Sunday, September 13, 2009

Hello to Gaudi, then Howdy to Manny



How nice to see your new book in the book store, eh? Sister Nguyen Michael Jackson Goldberg Slash Maria de la Cruz, known to her friends as Slash, but currently using her pen name of Rachel Rodriguez, had her Book Release party yesterday at Books, Inc. for her new children's book "Building on Nature." It's perhaps a sign of the times that Slash's last Book Release party, for "Through Georgia's Eyes," was held in the exact same spot, except that bookstore, known as "A Clean Well Lighted Place for Books," went out of business and was taken over by this bookstore.

Her new book is a children's illustrated work about the architecture of Barcelona's Antoni Gaudi. As in the the last book, illustrator Julie Paschkis is brilliant.



Rachel's niece Sofia was there. Good thing they don't look alike or anything, right?

Sofia and the other kids participated in the hands-on reading of the book. It was a lot of fun. There was cake. There were several TIAPOSIANS present to cheer on their sister and Tiapos Emerita -- Large Pants came, and Blonde Bombshell and Mississippi Motorhead too.

And it's a very beautiful book, in some ways more accessible than "Through Georgia's Eyes," because Gaudi's buildings are easier to imagine than Georgia O'Keefe's paintings -- at least through Plotnik's Eyes.



Then last night it was on to BrainDead Stadium to see the Plotzers take on the BrainDeads. Plotnik isn't much of a local fan but he has to say there's no more beautiful place to see a ball game.

See that line of police cars? They were ready for the yahoos in back of Plotnik and his four friends. There were at least 20 of them, all Plotzer fans, all drunk out of their minds and soon spilling beer and swearing and jeering at the BrainDeads -- and ready to fight. Blogmaid figured it was a good time to vacate the seats, so we did.
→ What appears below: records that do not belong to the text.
/-- A LOOP-UP has been sent, the fifth at a noted time (R58). -/
def TestRun.upSent (t : TestRun) (k now : Nat) : TestRun :=
  { t with phase := .loopUp (k + 1), upAt := if k + 1 < 5 then t.upAt else some now }

/-- LOOP_UP (R58): one of five LOOP-UP frames; the proving part begins in the slot after the fifth. -/
def execLoopUp (l : Fin 6) (s : State) : Result :=
  event s fun s =>
    let x := s.lineAt l.val
    match s.slotReady x && decide (x.state = .test), s.testSlot x with
    | true, some (.up k a) =>
      s.setLine l.val
        { x with
          sent := (Frame.loopUp a).bytes
          slot := x.slot + 1
          test := x.test.map fun t => t.upSent k s.now }
    | _, _ => s

/-- A proving frame of the self-proving: one every 200 eighths from the entry to PROVING, forty in all (R24, R57). -/
def State.selfProve (s : State) (l : Nat) (back : List Byte) : State :=
  let x := s.lineAt l
  if decide (x.prover.frames < 40) && s.reached (x.since + 200 * x.prover.frames) then
    let x := x.sendProving s.now 0
    s.setLine l { x with prover := x.prover.takeAll back }
  else s

/-- A proving frame of a test (R57, R58, R61): in the inner loop its values come back at once, in a far loop its echo is
awaited, in a pass-through nothing comes back. The first one of a far loop ends its loop-up part. -/
def State.testProve (s : State) (l : Nat) (mode : TestMode) (back : List Byte) : State :=
  let x := s.lineAt l
  let inj := x.prover.injPending
  let x := x.sendProving s.now (testAddr mode)
  let x :=
    { x with slot := x.slot + 1, record := x.record.map fun t => t.countSent inj
             test := x.test.map fun t => { t with phase := .proving } }
  match mode with
  | .inner => s.setLine l (x.judge s.now back)
  | .far a => s.setLine l { x with transaction := some { addr := a, zone := none, since := s.now, proving := true } }
  | .pass => s.setLine l x

/-- PROVING_FRAME (R51, R57, R58, R61). -/
def execProvingFrame (l : Fin 6) (back : List Byte) (s : State) : Result :=
  event s fun s =>
    let x := s.lineAt l.val
    match x.state with
    | .proving => s.selfProve l.val back
    | .test =>
      match s.slotReady x, s.testSlot x with
      | true, some (.proving mode) => s.testProve l.val mode back
      | _, _ => s
    | _ => s

/-- A line whose proving has passed enters POWERING (R24): line power is applied, and its devices power up (R45). -/
def State.enterPowering (s : State) (l : Nat) : State :=
  (s.onLine l fun x => { x with state := .powering, since := s.now }).onDevices l FieldDev.cold

/-- PROVING_END (R24, R54, R57): the second of self-proving is over. -/
def execProvingEnd (l : Fin 6) (s : State) : Result :=
  event s fun s =>
    let x := s.lineAt l.val
    if decide (x.state = .proving) && s.reached (x.since + 8000) then
      if x.prover.passes then s.enterPowering l.val else s.enterFault l.val
    else s

/-- The far-loop frame awaiting its echo on a line, if there is one. -/
def LineSt.awaited (x : LineSt) : Option Transaction :=
  match x.transaction with
  | some t => if t.proving then some t else none
  | none => none

/-- A proving frame has brought no echo (R58): it counts until the test has its result (R62). -/
def LineSt.echoMissed (x : LineSt) : LineSt :=
  let y := { x with transaction := none }
  if x.unjudged then { y with record := y.record.map fun t => { t with echoesMissing := t.echoesMissing + 1 } } else y

/-- The echo that received bytes are, if they are one: from the tested address, and in the window (R58). -/
def echoOf (addr start : Nat) (bytes : List Byte) : Option (List Byte) :=
  match readFrame bytes with
  | some (.proving a vs) => if a = addr ∧ start ≤ 80 then some vs else none
  | _ => none
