/-! ### The panel and drills (chapter 9) -/

/-- INPUT_RAW_CHANGE, DEBOUNCE_EXPIRY and WIRING_STATE_CHANGE: a new raw level is timed from now, without power too
(notes/assumptions/10.md, DEDUCED); once it has stood for the debounce time the debounced value follows, and with it TROUBLE is
told, ALARM begins an alarm, and falling starts RESTORING with its timer (claiming the alarm set again out of ALARM-SILENCED),
SILENCE silences the alarm and, by its mode, sounds it again, and DRILL-ACK starts the drill that was requested or the panel's
own, or is REFUSED with the first of STATE, TROUBLE and NO-PROGRAM that holds (notes/assumptions/49.md, DESIGN CHOICE), and falling aborts a running one; a broken or mended circuit changes the wiring state after the same time,
from which a differing level is timed (notes/assumptions/18.md, DEDUCED), and nothing else but the trouble it tells. -/
def Obligations.PanelInputsDebounced : Prop :=
  (∀ (s : State) (i : PanelInput) (raw : RawLevel), s.restingLaw →
    (raw = (s.pnl.input i).raw → exec (.inputRawChange i raw) s = .next s) ∧
    (∀ x : InputSt, raw ≠ (s.pnl.input i).raw →
      x = { s.pnl.input i with
            raw := raw
            levelSince := s.now
            circuitSince :=
              if (raw = .broken ↔ (s.pnl.input i).raw = .broken) then (s.pnl.input i).circuitSince else s.now } →
      exec (.inputRawChange i raw) s = .next { s with pnl := s.pnl.setInput i x })) ∧
  (∀ (s : State) (x : InputSt) (v : Bool), s.ready → s.pnl.sampleUntil = none → x.fault = false → x.raw = (if v then .active else .inactive) →
    x.debounced = !v → x.levelSince + 8 * s.drillSet.debounce ≤ s.now →
    (x = s.pnl.trouble →
      exec (.debounceExpiry .trouble) s =
        .next (({ s with pnl := { s.pnl with trouble := { x with debounced := v } } } : State).noticed .panel
          (.panel .trouble s.pnl.state ({ s.pnl with trouble := { x with debounced := v } } : Pnl).causes))) ∧
    (x = s.pnl.alarm → v = true → s.pnl.state = .normal →
      ∃ t : State, exec (.debounceExpiry .alarm) s = .next t ∧ t.pnl.alarm = { x with debounced := true } ∧
        t.pnl.state = .alarm ∧ t.pnl.alarmSet = (allZones.filter fun z => (s.zoneCfg z).alarmFollow) ∧ t.base = s.base) ∧
    (∀ u : Pnl, x = s.pnl.alarm → v = true → s.pnl.state = .restoring →
      u = { s.pnl with alarm := { x with debounced := true }, state := .alarm, restoreAt := none } →
      exec (.debounceExpiry .alarm) s = .next (({ s with pnl := u } : State).noticed .panel (.panel .alarm .alarm u.causes))) ∧
    (∀ (u : Pnl) (w : State), x = s.pnl.alarm → v = false →
      u = { s.pnl with alarm := { x with debounced := false }, state := .restoring
                       restoreAt := some (s.now + 8000 * s.drillSet.restoreDelay) } →
      w = ({ s with pnl := u } : State).raise .panel (.panel .restoring .restoring u.causes) →
      (s.pnl.state = .alarm → 0 < s.drillSet.restoreDelay → exec (.debounceExpiry .alarm) s = .next w.rejudge) ∧
      (s.pnl.state = .silenced → 0 < s.drillSet.restoreDelay →
        exec (.debounceExpiry .alarm) s = .next (w.claimAlarm s.pnl.alarmSet).done) ∧
      (s.pnl.state = .alarm ∨ s.pnl.state = .silenced → s.drillSet.restoreDelay = 0 →
        ∃ t : State, exec (.debounceExpiry .alarm) s = .next t ∧
          t.pnl = { u with state := .normal, restoreAt := none, alarmSet := [] } ∧ t.base = s.base) ∧
      (s.pnl.state = .normal ∨ s.pnl.state = .restoring →
        exec (.debounceExpiry .alarm) s = .next { s with pnl := { s.pnl with alarm := { x with debounced := false } } })) ∧
    (x = s.pnl.silence → v = true → s.pnl.state = .alarm →
      exec (.debounceExpiry .silence) s =
        .next (({ s with pnl := { s.pnl with silence := { x with debounced := true }, state := .silenced } } : State).noticed .panel
          (.panel .silenced .silenced ({ s.pnl with silence := { x with debounced := true }, state := .silenced } : Pnl).causes))) ∧
    (∀ u : Pnl, x = s.pnl.silence → u = { s.pnl with silence := { x with debounced := v } } →
      (s.pnl.state = .silenced → s.drillSet.silence = (if v then .edge else .level) →
        exec (.debounceExpiry .silence) s =
          .next ((({ s with pnl := { u with state := .alarm } } : State).raise .panel
            (.panel .alarm .alarm ({ u with state := .alarm } : Pnl).causes)).claimAlarm s.pnl.alarmSet).done) ∧
      (s.pnl.state = .normal ∨ s.pnl.state = .restoring ∨ (s.pnl.state = .alarm ∧ v = false) ∨
        (s.pnl.state = .silenced ∧ s.drillSet.silence = (if v then .level else .edge)) →
        exec (.debounceExpiry .silence) s = .next { s with pnl := u })) ∧
    (∀ (u : State) (n : Nat), x = s.pnl.drillAck → v = true →
      u = { s with pnl := { s.pnl with drillAck := { x with debounced := true } } } → n = s.drillSet.program →
      (∀ d, s.dsq.session = some d → d.running = true → exec (.debounceExpiry .drillAck) s = .next u) ∧
      (∀ d c, s.dsq.session = some d → d.running = false → d.stages[0]? = some c →
        ∃ (t : State) (e : Session), exec (.debounceExpiry .drillAck) s = .next t ∧ t.pnl = u.pnl ∧ t.base = s.base ∧
          t.dsq.session = some e ∧ e.running = true ∧ e.start = s.campus ∧ e.stage = 0 ∧ e.stageSince = s.now ∧
          e.zones = s.drillZones d.building ∧ e.program = d.program ∧ e.origin = d.origin ∧ e.building = d.building ∧
          e.stages = d.stages) ∧
      (s.dsq.session = none →
        (s.pnl.state ≠ .normal → exec (.debounceExpiry .drillAck) s = .next (u.noticed .drill (.drill (.refused .state)))) ∧
        (s.pnl.state = .normal → s.pnl.causes ≠ [] →
          exec (.debounceExpiry .drillAck) s = .next (u.noticed .drill (.drill (.refused .trouble)))) ∧
        (s.pnl.state = .normal → s.pnl.causes = [] → s.store.live.drl.stagesOf n = [] →
          exec (.debounceExpiry .drillAck) s = .next (u.noticed .drill (.drill (.refused .noProgram)))) ∧
        (s.pnl.state = .normal → s.pnl.causes = [] → s.store.live.drl.stagesOf n ≠ [] →
          ∃ (t : State) (e : Session), exec (.debounceExpiry .drillAck) s = .next t ∧ t.pnl = { u.pnl with drillReq := true } ∧
            t.base = s.base ∧ t.dsq.session = some e ∧ e.running = true ∧ e.origin = .panel ∧ e.program = n ∧
            e.start = s.campus ∧ e.stage = 0 ∧ e.stageSince = s.now ∧ e.building = (s.program n).building ∧
            e.zones = s.drillZones (s.program n).building))) ∧
    (∀ u : State, x = s.pnl.drillAck → v = false →
      u = { s with pnl := { s.pnl with drillAck := { x with debounced := false } } } →
      (s.dsq.session = none → exec (.debounceExpiry .drillAck) s = .next u) ∧
      (∀ d, s.dsq.session = some d → d.running = false → exec (.debounceExpiry .drillAck) s = .next u) ∧
      (∀ d, s.dsq.session = some d → d.running = true →
        ∃ (t : State) (r : DrillRecord), exec (.debounceExpiry .drillAck) s = .next t ∧ t.dsq.session = none ∧
          t.pnl = { u.pnl with drillReq := false } ∧ t.base = s.base ∧
          t.dsq.records = (r :: s.dsq.records).take 16 ∧ r.reason = .abortedPanel ∧ r.num = s.dsq.nextRecord ∧
          r.program = d.program ∧ r.start = d.start ∧ r.finish = s.campus))) ∧
  (∀ (s : State) (i : PanelInput) (x : InputSt), s.ready → s.pnl.sampleUntil = none → x = s.pnl.input i →
    (x.fault = true ↔ x.raw ≠ .broken) → x.circuitSince + 8 * s.drillSet.debounce ≤ s.now →
    ∃ u : Pnl, u = s.pnl.setInput i { x with fault := !x.fault, levelSince := s.now } ∧
      exec (.wiringStateChange i) s = .next (({ s with pnl := u } : State).noticed .panel (.panel .trouble u.state u.causes)))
When we told the usher what had happened, he put us in GREAT seats -- maybe the best seats in the whole ball park, which happens to be a handicapped row just to one side of home plate. He also scanned our original tickets and dispatched stadium cops to the old seats to hopefully throw those idiots into those cop cars.



NotThat Lucas and The Great Mushnik wore their BrainDead gear, to no avail last night, and Blogmaid and her husband Bill managed to stay merry until they found themselves in an enormous line after the game to pick up their car. In a city that prides itself on efficiency, how about one parking valet for at least 300 people waiting for cars? Plotnik is afraid to call to find out how long it took them to get home. But Blogmaid is still smiling here.